[Task description]: In the data that follows, find the line with "TouchOut W0 s0 (execResetRefused"; transcribe it, every later line up to the one with "def execCfgCommit_cells : List", and that line as well, exactly and with no others.

[Available data]:
theorem execKeyTimeout_touch {W0 : List Nat} {s0 s : State} (h0 : Touch W0 s0 s) (hW : Sub execKeyTimeout_cells W0) :
    TouchOut W0 s0 (execKeyTimeout s) := by
  have c_State_loseKey : Sub State.loseKey_cells W0 := Sub.trans (Sub.of rfl) hW
  unfold execKeyTimeout
  repeat' first
    | with_reducible assumption
    | with_reducible refine TouchOut.next ?_
    | with_reducible refine State.loseKey_touch ?_ c_State_loseKey _
    | with_reducible refine State.whenLive_touch ?_ _ ?_
    | with_reducible refine Touch.foldl ?_ ?_
    | with_reducible intro _ _
    | with_reducible intro _

def execSysResetWarm_cells : List Nat :=
  [0x2, 0x3, 0x6, 0xa, 0x100, 0x101, 0x114, 0x200, 0x300, 0x301, 0x305, 0x30a, 0x318, 0x31a, 0x31f, 0x400, 0x401,
   0x405, 0x40b, 0x40e, 0x40f, 0x500, 0x501, 0x504, 0x623, 0x640, 0x641, 0x642, 0x643, 0x644, 0x645, 0x646, 0x647,
   0x648, 0x649, 0x64a, 0x64b, 0x64c, 0x64d, 0x64e, 0x64f, 0x650, 0x651, 0x652, 0x653, 0x654, 0x655, 0x656, 0x657,
   0x658, 0x659, 0x65a, 0x65b, 0x65c, 0x65d, 0x65e, 0x65f, 0x700, 0x701, 0x70c, 0x70d, 0x70e, 0x70f, 0x801, 0x804,
   0x806, 0x807, 0x811, 0x900, 0x901, 0x90b, 0x910, 0x911, 0xa00, 0xa01, 0xa05, 0xa16, 0xa17, 0xa28, 0xa29, 0xa2a,
   0xa2b, 0xa31, 0xa32, 0xa33, 0xa34, 0xb00, 0xb01, 0xb02, 0xb12, 0xb18, 0xc00, 0xc06, 0xc20, 0xc21, 0xc25, 0xc30,
   0xc34, 0xd00, 0xd01, 0xd11, 0xd12, 0xd18, 0xe00, 0xe01, 0xe14, 0x1000, 0x1001, 0x100c, 0x100d, 0x100e, 0x100f,
   0x1010, 0x1400, 0x1402, 0x1403, 0x1404, 0x1405, 0x1406, 0x1407, 0x1408, 0x1409, 0x140a, 0x140b, 0x140c, 0x140d,
   0x140f, 0x1410, 0x1411, 0x1412, 0x1413, 0x1414, 0x1415, 0x1416, 0x1417, 0x1418, 0x1430]

theorem execSysResetWarm_touch {W0 : List Nat} {s0 s : State} (h0 : Touch W0 s0 s) (hW : Sub execSysResetWarm_cells W0) (via : Via) :
    TouchOut W0 s0 (execSysResetWarm via s) := by
  have c_State_keySecond : Sub State.keySecond_cells W0 := Sub.trans (Sub.of rfl) hW
  unfold execSysResetWarm
  repeat' first
    | with_reducible assumption
    | with_reducible refine TouchOut.next ?_
    | with_reducible refine State.keySecond_touch ?_ c_State_keySecond _ _ _

def execSysResetCore_cells : List Nat :=
  [0x2, 0x3, 0x6, 0xa, 0x100, 0x101, 0x114, 0x200, 0x300, 0x301, 0x305, 0x30a, 0x318, 0x31a, 0x31f, 0x400, 0x401,
   0x405, 0x40b, 0x40e, 0x40f, 0x500, 0x501, 0x504, 0x623, 0x640, 0x641, 0x642, 0x643, 0x644, 0x645, 0x646, 0x647,
   0x648, 0x649, 0x64a, 0x64b, 0x64c, 0x64d, 0x64e, 0x64f, 0x650, 0x651, 0x652, 0x653, 0x654, 0x655, 0x656, 0x657,
   0x658, 0x659, 0x65a, 0x65b, 0x65c, 0x65d, 0x65e, 0x65f, 0x700, 0x701, 0x70c, 0x70d, 0x70e, 0x70f, 0x801, 0x804,
   0x806, 0x807, 0x811, 0x900, 0x901, 0x90b, 0x910, 0x911, 0xa00, 0xa01, 0xa05, 0xa16, 0xa17, 0xa28, 0xa29, 0xa2a,
   0xa2b, 0xa31, 0xa32, 0xa33, 0xa34, 0xb00, 0xb01, 0xb02, 0xb12, 0xb18, 0xc00, 0xc06, 0xc20, 0xc21, 0xc25, 0xc30,
   0xc34, 0xd00, 0xd01, 0xd11, 0xd12, 0xd18, 0xe00, 0xe01, 0xe14, 0x1000, 0x1001, 0x100c, 0x100d, 0x100e, 0x100f,
   0x1010, 0x1400, 0x1402, 0x1403, 0x1404, 0x1405, 0x1406, 0x1407, 0x1408, 0x1409, 0x140a, 0x140b, 0x140c, 0x140d,
   0x140f, 0x1410, 0x1411, 0x1412, 0x1413, 0x1414, 0x1415, 0x1416, 0x1417, 0x1418, 0x1430]

theorem execSysResetCore_touch {W0 : List Nat} {s0 s : State} (h0 : Touch W0 s0 s) (hW : Sub execSysResetCore_cells W0) (via : Via) :
    TouchOut W0 s0 (execSysResetCore via s) := by
  have c_State_keySecond : Sub State.keySecond_cells W0 := Sub.trans (Sub.of rfl) hW
  unfold execSysResetCore
  repeat' first
    | with_reducible assumption
    | with_reducible refine TouchOut.next ?_
    | with_reducible refine State.keySecond_touch ?_ c_State_keySecond _ _ _

def execResetRefused_cells : List Nat :=
  [0x2, 0x3, 0x6, 0xa, 0x100, 0x101, 0x114, 0x200, 0x300, 0x301, 0x305, 0x30a, 0x318, 0x31a, 0x31f, 0x400, 0x401,
   0x405, 0x40b, 0x40e, 0x40f, 0x500, 0x501, 0x504, 0x623, 0x640, 0x641, 0x642, 0x643, 0x644, 0x645, 0x646, 0x647,
   0x648, 0x649, 0x64a, 0x64b, 0x64c, 0x64d, 0x64e, 0x64f, 0x650, 0x651, 0x652, 0x653, 0x654, 0x655, 0x656, 0x657,
   0x658, 0x659, 0x65a, 0x65b, 0x65c, 0x65d, 0x65e, 0x65f, 0x700, 0x701, 0x70c, 0x70d, 0x70e, 0x70f, 0x801, 0x804,
   0x806, 0x807, 0x811, 0x900, 0x901, 0x90b, 0x910, 0x911, 0xa00, 0xa01, 0xa05, 0xa16, 0xa17, 0xa28, 0xa29, 0xa2a,
   0xa2b, 0xa31, 0xa32, 0xa33, 0xa34, 0xb00, 0xb01, 0xb02, 0xb12, 0xb18, 0xc00, 0xc06, 0xc20, 0xc21, 0xc25, 0xc30,
   0xc34, 0xd00, 0xd01, 0xd11, 0xd12, 0xd18, 0xe00, 0xe01, 0xe14, 0x1000, 0x1001, 0x100c, 0x100d, 0x100e, 0x100f,
   0x1010, 0x1400, 0x1402, 0x1403, 0x1404, 0x1405, 0x1406, 0x1407, 0x1408, 0x1409, 0x140a, 0x140b, 0x140c, 0x140d,
   0x140f, 0x1410, 0x1411, 0x1412, 0x1413, 0x1414, 0x1415, 0x1416, 0x1417, 0x1418, 0x1430]

theorem execResetRefused_touch {W0 : List Nat} {s0 s : State} (h0 : Touch W0 s0 s) (hW : Sub execResetRefused_cells W0) (via : Via) (v : Word) :
    TouchOut W0 s0 (execResetRefused via v s) := by
  have c_State_keySecond : Sub State.keySecond_cells W0 := Sub.trans (Sub.of rfl) hW
  unfold execResetRefused
  repeat' first
    | with_reducible assumption
    | with_reducible refine TouchOut.next ?_
    | with_reducible refine State.keySecond_touch ?_ c_State_keySecond _ _ _

def execSysShip_cells : List Nat :=
  [0x2, 0x3, 0x6, 0xa, 0x100, 0x101, 0x114, 0x200, 0x300, 0x301, 0x305, 0x30a, 0x318, 0x31a, 0x31f, 0x400, 0x401,
   0x405, 0x40b, 0x40e, 0x40f, 0x500, 0x501, 0x504, 0x623, 0x640, 0x641, 0x642, 0x643, 0x644, 0x645, 0x646, 0x647,
   0x648, 0x649, 0x64a, 0x64b, 0x64c, 0x64d, 0x64e, 0x64f, 0x650, 0x651, 0x652, 0x653, 0x654, 0x655, 0x656, 0x657,
   0x658, 0x659, 0x65a, 0x65b, 0x65c, 0x65d, 0x65e, 0x65f, 0x700, 0x701, 0x70c, 0x70d, 0x70e, 0x70f, 0x801, 0x804,
   0x806, 0x807, 0x811, 0x900, 0x901, 0x90b, 0x910, 0x911, 0xa00, 0xa01, 0xa05, 0xa16, 0xa17, 0xa28, 0xa29, 0xa2a,
   0xa2b, 0xa31, 0xa32, 0xa33, 0xa34, 0xb00, 0xb01, 0xb02, 0xb12, 0xb18, 0xc00, 0xc06, 0xc20, 0xc21, 0xc25, 0xc30,
   0xc34, 0xd00, 0xd01, 0xd11, 0xd12, 0xd18, 0xe00, 0xe01, 0xe14, 0x1000, 0x1001, 0x100c, 0x100d, 0x100e, 0x100f,
   0x1010, 0x1400, 0x1402, 0x1403, 0x1404, 0x1405, 0x1406, 0x1407, 0x1408, 0x1409, 0x140a, 0x140b, 0x140c, 0x140d,
   0x140f, 0x1410, 0x1411, 0x1412, 0x1413, 0x1414, 0x1415, 0x1416, 0x1417, 0x1418, 0x1430]

theorem execSysShip_touch {W0 : List Nat} {s0 s : State} (h0 : Touch W0 s0 s) (hW : Sub execSysShip_cells W0) (via : Via) :
    TouchOut W0 s0 (execSysShip via s) := by
  have c_State_keySecond : Sub State.keySecond_cells W0 := Sub.trans (Sub.of rfl) hW
  unfold execSysShip
  repeat' first
    | with_reducible assumption
    | with_reducible refine TouchOut.next ?_
    | with_reducible refine State.keySecond_touch ?_ c_State_keySecond _ _ _

def execCfgCommit_cells : List Nat :=
  [0x2, 0x3, 0x6, 0xa, 0x100, 0x101, 0x114, 0x200, 0x300, 0x301, 0x305, 0x30a, 0x318, 0x31a, 0x31f, 0x400, 0x401,
   0x405, 0x40b, 0x40e, 0x40f, 0x500, 0x501, 0x504, 0x623, 0x640, 0x641, 0x642, 0x643, 0x644, 0x645, 0x646, 0x647,
   0x648, 0x649, 0x64a, 0x64b, 0x64c, 0x64d, 0x64e, 0x64f, 0x650, 0x651, 0x652, 0x653, 0x654, 0x655, 0x656, 0x657,
   0x658, 0x659, 0x65a, 0x65b, 0x65c, 0x65d, 0x65e, 0x65f, 0x700, 0x701, 0x70c, 0x70d, 0x70e, 0x70f, 0x801, 0x804,
   0x806, 0x807, 0x811, 0x900, 0x901, 0x90b, 0x910, 0x911, 0xa00, 0xa01, 0xa05, 0xa16, 0xa17, 0xa28, 0xa29, 0xa2a,
   0xa2b, 0xa31, 0xa32, 0xa33, 0xa34, 0xb00, 0xb01, 0xb02, 0xb12, 0xb18, 0xc00, 0xc06, 0xc20, 0xc21, 0xc25, 0xc30,
   0xc34, 0xd00, 0xd01, 0xd11, 0xd12, 0xd18, 0xe00, 0xe01, 0xe14, 0x1000, 0x1001, 0x100c, 0x100d, 0x100e, 0x100f,
   0x1010, 0x1400, 0x1402, 0x1403, 0x1404, 0x1405, 0x1406, 0x1407, 0x1408, 0x1409, 0x140a, 0x140b, 0x140c, 0x140d,
   0x140f, 0x1410, 0x1411, 0x1412, 0x1413, 0x1414, 0x1415, 0x1416, 0x1417, 0x1418, 0x1430]

theorem execCfgCommit_touch {W0 : List Nat} {s0 s : State} (h0 : Touch W0 s0 s) (hW : Sub execCfgCommit_cells W0) (via : Via) :
    TouchOut W0 s0 (execCfgCommit via s) := by
  have c_State_keySecond : Sub State.keySecond_cells W0 := Sub.trans (Sub.of rfl) hW
  unfold execCfgCommit
  repeat' first
    | with_reducible assumption
    | with_reducible refine TouchOut.next ?_
    | with_reducible refine State.keySecond_touch ?_ c_State_keySecond _ _ _

def execCfgDiscard_cells : List Nat :=
  [0x2, 0x3, 0x6, 0xa, 0x100, 0x101, 0x114, 0x200, 0x300, 0x301, 0x305, 0x30a, 0x318, 0x31a, 0x31f, 0x400, 0x401,
   0x405, 0x40b, 0x40e, 0x40f, 0x500, 0x501, 0x504, 0x623, 0x640, 0x641, 0x642, 0x643, 0x644, 0x645, 0x646, 0x647,
   0x648, 0x649, 0x64a, 0x64b, 0x64c, 0x64d, 0x64e, 0x64f, 0x650, 0x651, 0x652, 0x653, 0x654, 0x655, 0x656, 0x657,
   0x658, 0x659, 0x65a, 0x65b, 0x65c, 0x65d, 0x65e, 0x65f, 0x700, 0x701, 0x70c, 0x70d, 0x70e, 0x70f, 0x801, 0x804,
   0x806, 0x807, 0x811, 0x900, 0x901, 0x90b, 0x910, 0x911, 0xa00, 0xa01, 0xa05, 0xa16, 0xa17, 0xa28, 0xa29, 0xa2a,
   0xa2b, 0xa31, 0xa32, 0xa33, 0xa34, 0xb00, 0xb01, 0xb02, 0xb12, 0xb18, 0xc00, 0xc06, 0xc20, 0xc21, 0xc25, 0xc30,
   0xc34, 0xd00, 0xd01, 0xd11, 0xd12, 0xd18, 0xe00, 0xe01, 0xe14, 0x1000, 0x1001, 0x100c, 0x100d, 0x100e, 0x100f,
   0x1010, 0x1400, 0x1402, 0x1403, 0x1404, 0x1405, 0x1406, 0x1407, 0x1408, 0x1409, 0x140a, 0x140b, 0x140c, 0x140d,
   0x140f, 0x1410, 0x1411, 0x1412, 0x1413, 0x1414, 0x1415, 0x1416, 0x1417, 0x1418, 0x1430]

theorem execCfgDiscard_touch {W0 : List Nat} {s0 s : State} (h0 : Touch W0 s0 s) (hW : Sub execCfgDiscard_cells W0) (via : Via) :
    TouchOut W0 s0 (execCfgDiscard via s) := by
  have c_State_keySecond : Sub State.keySecond_cells W0 := Sub.trans (Sub.of rfl) hW
  unfold execCfgDiscard
  repeat' first
    | with_reducible assumption
    | with_reducible refine TouchOut.next ?_
    | with_reducible refine State.keySecond_touch ?_ c_State_keySecond _ _ _

def execCfgLock_cells : List Nat :=
  [0x2, 0x3, 0x6, 0xa, 0x100, 0x101, 0x114, 0x200, 0x300, 0x301, 0x305, 0x30a, 0x318, 0x31a, 0x31f, 0x400, 0x401,
   0x405, 0x40b, 0x40e, 0x40f, 0x500, 0x501, 0x504, 0x623, 0x640, 0x641, 0x642, 0x643, 0x644, 0x645, 0x646, 0x647,
   0x648, 0x649, 0x64a, 0x64b, 0x64c, 0x64d, 0x64e, 0x64f, 0x650, 0x651, 0x652, 0x653, 0x654, 0x655, 0x656, 0x657,
   0x658, 0x659, 0x65a, 0x65b, 0x65c, 0x65d, 0x65e, 0x65f, 0x700, 0x701, 0x70c, 0x70d, 0x70e, 0x70f, 0x801, 0x804,
   0x806, 0x807, 0x811, 0x900, 0x901, 0x90b, 0x910, 0x911, 0xa00, 0xa01, 0xa05, 0xa16, 0xa17, 0xa28, 0xa29, 0xa2a,
   0xa2b, 0xa31, 0xa32, 0xa33, 0xa34, 0xb00, 0xb01, 0xb02, 0xb12, 0xb18, 0xc00, 0xc06, 0xc20, 0xc21, 0xc25, 0xc30,
   0xc34, 0xd00, 0xd01, 0xd11, 0xd12, 0xd18, 0xe00, 0xe01, 0xe14, 0x1000, 0x1001, 0x100c, 0x100d, 0x100e, 0x100f,
   0x1010, 0x1400, 0x1402, 0x1403, 0x1404, 0x1405, 0x1406, 0x1407, 0x1408, 0x1409, 0x140a, 0x140b, 0x140c, 0x140d,
   0x140f, 0x1410, 0x1411, 0x1412, 0x1413, 0x1414, 0x1415, 0x1416, 0x1417, 0x1418, 0x1430]

theorem execCfgLock_touch {W0 : List Nat} {s0 s : State} (h0 : Touch W0 s0 s) (hW : Sub execCfgLock_cells W0) (via : Via) :
    TouchOut W0 s0 (execCfgLock via s) := by
  have c_State_keySecond : Sub State.keySecond_cells W0 := Sub.trans (Sub.of rfl) hW
  unfold execCfgLock
  repeat' first
    | with_reducible assumption
    | with_reducible refine TouchOut.next ?_
    | with_reducible refine State.keySecond_touch ?_ c_State_keySecond _ _ _

def execCfgWriteStart_cells : List Nat :=
  [0x2, 0x3, 0x6, 0xa, 0x100, 0x101, 0x114, 0x200, 0x300, 0x301, 0x305, 0x30a, 0x318, 0x31a, 0x31f, 0x400, 0x401,
   0x405, 0x40b, 0x40e, 0x40f, 0x500, 0x501, 0x504, 0x623, 0x640, 0x641, 0x642, 0x643, 0x644, 0x645, 0x646, 0x647,
   0x648, 0x649, 0x64a, 0x64b, 0x64c, 0x64d, 0x64e, 0x64f, 0x650, 0x651, 0x652, 0x653, 0x654, 0x655, 0x656, 0x657,
   0x658, 0x659, 0x65a, 0x65b, 0x65c, 0x65d, 0x65e, 0x65f, 0x700, 0x701, 0x70c, 0x70d, 0x70e, 0x70f, 0x801, 0x804,
   0x806, 0x807, 0x811, 0x900, 0x901, 0x90b, 0x910, 0x911, 0xa00, 0xa01, 0xa05, 0xa16, 0xa17, 0xa28, 0xa29, 0xa2a,
   0xa2b, 0xa31, 0xa32, 0xa33, 0xa34, 0xb00, 0xb01, 0xb02, 0xb12, 0xb18, 0xc00, 0xc06, 0xc20, 0xc21, 0xc25, 0xc30,
   0xc34, 0xd00, 0xd01, 0xd11, 0xd12, 0xd18, 0xe00, 0xe01, 0xe14, 0x1000, 0x1001, 0x100c, 0x100d, 0x100e, 0x100f,
   0x1010, 0x1400, 0x1402, 0x1403, 0x1404, 0x1405, 0x1406, 0x1407, 0x1408, 0x1409, 0x140a, 0x140b, 0x140c, 0x140d,
   0x140f, 0x1410, 0x1411, 0x1412, 0x1413, 0x1414, 0x1415, 0x1416, 0x1417, 0x1418, 0x1430]

theorem execCfgWriteStart_touch {W0 : List Nat} {s0 s : State} (h0 : Touch W0 s0 s) (hW : Sub execCfgWriteStart_cells W0) (via : Via) :
    TouchOut W0 s0 (execCfgWriteStart via s) := by
  have c_State_keySecond : Sub State.keySecond_cells W0 := Sub.trans (Sub.of rfl) hW
  unfold execCfgWriteStart
  repeat' first
    | with_reducible assumption
    | with_reducible refine TouchOut.next ?_
    | with_reducible refine State.keySecond_touch ?_ c_State_keySecond _ _ _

[Task response]:
    TouchOut W0 s0 (execResetRefused via v s) := by
  have c_State_keySecond : Sub State.keySecond_cells W0 := Sub.trans (Sub.of rfl) hW
  unfold execResetRefused
  repeat' first
    | with_reducible assumption
    | with_reducible refine TouchOut.next ?_
    | with_reducible refine State.keySecond_touch ?_ c_State_keySecond _ _ _

def execSysShip_cells : List Nat :=
  [0x2, 0x3, 0x6, 0xa, 0x100, 0x101, 0x114, 0x200, 0x300, 0x301, 0x305, 0x30a, 0x318, 0x31a, 0x31f, 0x400, 0x401,
   0x405, 0x40b, 0x40e, 0x40f, 0x500, 0x501, 0x504, 0x623, 0x640, 0x641, 0x642, 0x643, 0x644, 0x645, 0x646, 0x647,
   0x648, 0x649, 0x64a, 0x64b, 0x64c, 0x64d, 0x64e, 0x64f, 0x650, 0x651, 0x652, 0x653, 0x654, 0x655, 0x656, 0x657,
   0x658, 0x659, 0x65a, 0x65b, 0x65c, 0x65d, 0x65e, 0x65f, 0x700, 0x701, 0x70c, 0x70d, 0x70e, 0x70f, 0x801, 0x804,
   0x806, 0x807, 0x811, 0x900, 0x901, 0x90b, 0x910, 0x911, 0xa00, 0xa01, 0xa05, 0xa16, 0xa17, 0xa28, 0xa29, 0xa2a,
   0xa2b, 0xa31, 0xa32, 0xa33, 0xa34, 0xb00, 0xb01, 0xb02, 0xb12, 0xb18, 0xc00, 0xc06, 0xc20, 0xc21, 0xc25, 0xc30,
   0xc34, 0xd00, 0xd01, 0xd11, 0xd12, 0xd18, 0xe00, 0xe01, 0xe14, 0x1000, 0x1001, 0x100c, 0x100d, 0x100e, 0x100f,
   0x1010, 0x1400, 0x1402, 0x1403, 0x1404, 0x1405, 0x1406, 0x1407, 0x1408, 0x1409, 0x140a, 0x140b, 0x140c, 0x140d,
   0x140f, 0x1410, 0x1411, 0x1412, 0x1413, 0x1414, 0x1415, 0x1416, 0x1417, 0x1418, 0x1430]

theorem execSysShip_touch {W0 : List Nat} {s0 s : State} (h0 : Touch W0 s0 s) (hW : Sub execSysShip_cells W0) (via : Via) :
    TouchOut W0 s0 (execSysShip via s) := by
  have c_State_keySecond : Sub State.keySecond_cells W0 := Sub.trans (Sub.of rfl) hW
  unfold execSysShip
  repeat' first
    | with_reducible assumption
    | with_reducible refine TouchOut.next ?_
    | with_reducible refine State.keySecond_touch ?_ c_State_keySecond _ _ _

def execCfgCommit_cells : List Nat :=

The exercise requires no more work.